Designing AI products requires a deeper understanding of what people want. And what they voice might be different from what they want.
Humans love control and predictability while craving surprise at the same time. You can think of control and surprise as two internal dials. Their configuration might be different for different people.
Using a restaurant analogy (I love food analogies):
- Control dial: going to a familiar restaurant and ordering the favorite dish you’ve had ten times before
- Surprise dial: A fancy 10-course tasting menu at a new place
Because they are dials, we can have both in different configurations. The 10-course meal could be in your favorite cuisine — some control and some surprise. Some people might enjoy comfort, while others love to push boundaries. It’s why we often react wildly differently to the same thing.

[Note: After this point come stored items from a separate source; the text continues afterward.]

/-- An instruction other than `printi`, and `printi`. -/
theorem witness_OnlyPrintiWritesTheStream :
    (∃ t, exec (.dec .qword (.reg 1)) edge = .next t ∧ (Instr.dec .qword (.reg 1)).op ≠ .printi) ∧
    ∃ t, exec (.printi .qword (.reg 1)) edge = .next t ∧ t.out = [8184] :=
  ⟨⟨_, rfl, by decide⟩, _, rfl, by decide⟩

/-- The destination refused; the destination admitted at its last address and the source refused. -/
theorem witness_BoundsAreCheckedBeforeAnyEffect :
    instrSrc (.add .qword (.memReg 2) (.memReg 2)) = some (.qword, .memReg 2) ∧
    instrDst (.add .qword (.memReg 2) (.memReg 2)) = some (.memReg 2) ∧
    dstAddress edge (.memReg 2) = some 8185 ∧
    edge.cfg.memLimit < (8185 : Word).toNat + Width.qword.bytes ∧
    inBounds edge .qword (dstAddress edge (.memReg 1)) = true ∧
    srcAddress edge (.memReg 2) = some 8185 := by
  decide

/-- Both branches, where the spans meet and where they part. -/
theorem witness_ReadSeesTheBytesOfAnOverlappingWrite :
    1 < Width.short.bytes ∧ (100 ≤ 99 + 1 ∧ 99 + 1 < 100 + Width.byte.bytes) ∧
    0 < Width.short.bytes ∧ ¬(100 ≤ 99 + 0 ∧ 99 + 0 < 100 + Width.byte.bytes) := by
  decide

/-- The push that fills the stack exactly. -/
theorem witness_PopReturnsWhatPushPushed :
    filling.cfg.WF ∧ (Instr.push .qword (.memReg 1)).wf = true ∧
    inBounds filling .qword (srcAddress filling (.memReg 1)) = true ∧
    filling.esp.toNat + Width.qword.bytes = filling.cfg.stackSize := by
  decide

/-- The hypotheses of a statement about an arity-2 instruction: the largest immediate, both operands
at the last address that is in bounds, either at the first that is not. -/
abbrev ArityTwoEdges (mk : Width → Dst → Src → Instr) : Prop :=
  (mk .qword (.reg 0) (.imm 0xFFFFFFFFFFFFFFFF)).wf = true ∧
  (mk .qword (.memReg 1) (.memReg 1)).wf = true ∧
  inBounds edge .qword (dstAddress edge (.memReg 1)) = true ∧
  inBounds edge .qword (srcAddress edge (.memReg 1)) = true ∧
  dstAddress edge (.memReg 2) = some 8185 ∧ srcAddress edge (.memReg 2) = some 8185 ∧
  edge.cfg.memLimit < (8185 : Word).toNat + Width.qword.bytes

/-- The same for an arity-1 instruction, with the place its operand names. -/
abbrev ArityOneEdges (mk : Width → Src → Instr) : Prop :=
  (mk .qword (.memImm 0xFFFFFFFFFFFFFFFF)).wf = true ∧
  (mk .qword (.memReg 1)).wf = true ∧ srcLoc edge (.memReg 1) = .place (.mem 8184) ∧
  inBounds edge .qword (srcAddress edge (.memReg 1)) = true ∧
  srcAddress edge (.memReg 2) = some 8185 ∧
  edge.cfg.memLimit < (8185 : Word).toNat + Width.qword.bytes

theorem witness_AddStoresSum : ArityTwoEdges Instr.add := by decide

theorem witness_SubStoresDifference : ArityTwoEdges Instr.sub := by decide

theorem witness_MulStoresLowProduct : ArityTwoEdges Instr.mul := by decide

theorem witness_DivStoresQuotient :
    ArityTwoEdges Instr.div ∧ (Instr.div .qword (.memReg 1) (.reg 0)).wf = true ∧
    inBounds edge .qword (srcAddress edge (.reg 0)) = true ∧
    srcValue edge .qword (.reg 0) = 0 ∧ srcValue edge .qword (.reg 1) ≠ 0 := by
  decide

theorem witness_ModStoresRemainder :
    ArityTwoEdges Instr.mod ∧ (Instr.mod .qword (.memReg 1) (.reg 0)).wf = true ∧
    inBounds edge .qword (srcAddress edge (.reg 0)) = true ∧
    srcValue edge .qword (.reg 0) = 0 ∧ srcValue edge .qword (.reg 1) ≠ 0 := by
  decide

theorem witness_AndStoresConjunction : ArityTwoEdges Instr.and := by decide

theorem witness_OrStoresInclusiveOr : ArityTwoEdges Instr.or := by decide

theorem witness_XorStoresExclusiveOr : ArityTwoEdges Instr.xor := by decide

theorem witness_ShlStoresShiftedLeft : ArityTwoEdges Instr.shl := by decide

theorem witness_ShrStoresShiftedRight : ArityTwoEdges Instr.shr := by decide

theorem witness_MovCopiesTheSource : ArityTwoEdges Instr.mov := by decide

theorem witness_IncAddsOneInPlace : ArityOneEdges Instr.inc := by decide

theorem witness_DecSubtractsOneInPlace : ArityOneEdges Instr.dec := by decide

/-- The last stack pointer at which a qword fits, and the first at which it does not. -/
theorem witness_PushWritesAboveTheTop :
    ArityOneEdges Instr.push ∧ filling.esp.toNat + Width.qword.bytes = filling.cfg.stackSize ∧
    filling.cfg.stackSize < (filling.setEsp 4089).esp.toNat + Width.qword.bytes := by
  decide

/-- The last stack pointer at which a qword is missing, the first at which it is there, and the
full stack. -/
theorem witness_PopReadsTheTop :
    ArityOneEdges Instr.pop ∧ (edge.setEsp 7).esp.toNat + 1 = Width.qword.bytes ∧
    Width.qword.bytes = (edge.setEsp 8).esp.toNat ∧
    (edge.setEsp 4096).esp.toNat = edge.cfg.stackSize := by
  decide

theorem witness_CmpSetsTheFlags : ArityTwoEdges Instr.cmp := by decide

theorem witness_JzJumpsWhenZero :
    ArityOneEdges Instr.jz ∧ (edge.setFlags .zero).flags = .zero ∧ ¬edge.flags = .zero := by
  decide

theorem witness_JnzJumpsUnlessZero :
    ArityOneEdges Instr.jnz ∧ (edge.setFlags .none).flags ≠ .zero ∧
    ¬((edge.setFlags .zero).flags ≠ .zero) := by
  decide

theorem witness_JgJumpsWhenGreater :
    ArityOneEdges Instr.jg ∧ (edge.setFlags .greater).flags = .greater ∧
    ¬edge.flags = .greater := by
  decide

theorem witness_JsJumpsWhenSmaller :
    ArityOneEdges Instr.js ∧ (edge.setFlags .smaller).flags = .smaller ∧
    ¬edge.flags = .smaller := by
  decide

theorem witness_PrintiAppendsTheValue : ArityOneEdges Instr.printi := by decide

theorem witness_HaltStopsInPlace :
    (0b11110101 : Byte).toNat % 32 = 21 ∧ edge.halt.status = .halted ∧ edge.status = .running ∧
    ∃ t, exec .halt edge = .next t ∧ t.status = .halted :=
  ⟨by decide, by decide, by decide, _, rfl, by decide⟩

end Sys2Proof.Tests
end

section
/-! PROOFS of the encoding family (spec/30_encoding.md): the encoder and the decoder undo each other
(R68), lengths (R56), and the codes that no operation has (R63). -/

namespace Sys2Proof.Machine

/-! ### Decoding what was encoded -/

/-- The operation whose code was packed into byte 0 is found there again. -/
theorem operation_packByte0 {c : Config} (hc : (Op.all.map c.opcode).Nodup) (d : BitVec 3)
    (op : Op) : c.operation (opcField (packByte0 d (c.opcode op))) = some op := by
  rw [opcField_pack, Config.operation_opcode hc]

section
variable {c : Config} {op : Op} {w : Width} {src : Src}

theorem decode_encode1 {mk : Width → Src → Instr} {writes : Bool}
    (hc : (Op.all.map c.opcode).Nodup) (hs : op.shape = .arity1 mk writes)
    (hfits : src.fits w = true) (hwrites : (!writes || src.writable) = true) (rest : List Byte) :
    decode c (encode1 (c.opcode op) w src ++ rest) = .ok (mk w src, rest) := by
  have himm : (writes && !src.writable) = false := by
    rw [← Bool.not_not (writes && !src.writable), Bool.not_and, Bool.not_not, hwrites,
      Bool.not_true]
  rw [encode1, List.cons_append, List.cons_append, decode_arity1 (operation_packByte0 hc 0 op) hs,
    isDirectImm_pack, himm, decodeSrc_pack hfits, widthOf_pack]
  rfl

theorem decode_encode2 {mk : Width → Dst → Src → Instr}
    (hc : (Op.all.map c.opcode).Nodup) (hs : op.shape = .arity2 mk)
    (hfits : src.fits w = true) (d : Dst) (rest : List Byte) :
    decode c (encode2 (c.opcode op) w d src ++ rest) = .ok (mk w d src, rest) := by
  rw [encode2, List.cons_append, List.cons_append,
    decode_arity2 (operation_packByte0 hc d.field op) hs, decodeSrc_pack hfits, widthOf_pack,
    decodeDst_pack]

AI models do what we tell them to do, and they will become better at that as they get safer and better aligned. But most of it won’t be very impressive. It will give what we requested — a comfort meal. We don’t need 10-course tasting menus all the time. We all have the ‘control’ dial inside us. But the perception of quality is often linked to how surprising or new something is. Where’s the magic in it if you know exactly what you’ll get? The AI examples that people love the most are the ones where it goes off the rails and becomes “unhinged.” It’s the ‘surprise’ dial being satisfied.
I now design AI experiences regularly and often need to understand those dials in people. What do people expect from a given experience? The design process now requires understanding where their control/surprise dials are. Create something predictable, and they’ll never use it again. Design a complete surprise, and you’ll have a PR nightmare.
The control dial is visible through language. “I expect this,” and all its variations you usually hear during user testing. The surprise dial is visible through emotion and often shows up as a sense of excitement and exhilaration that is hard for most people to describe.
Designing great AI products in the future will likely require catering to both dials. Most seem to be focusing only on the control one.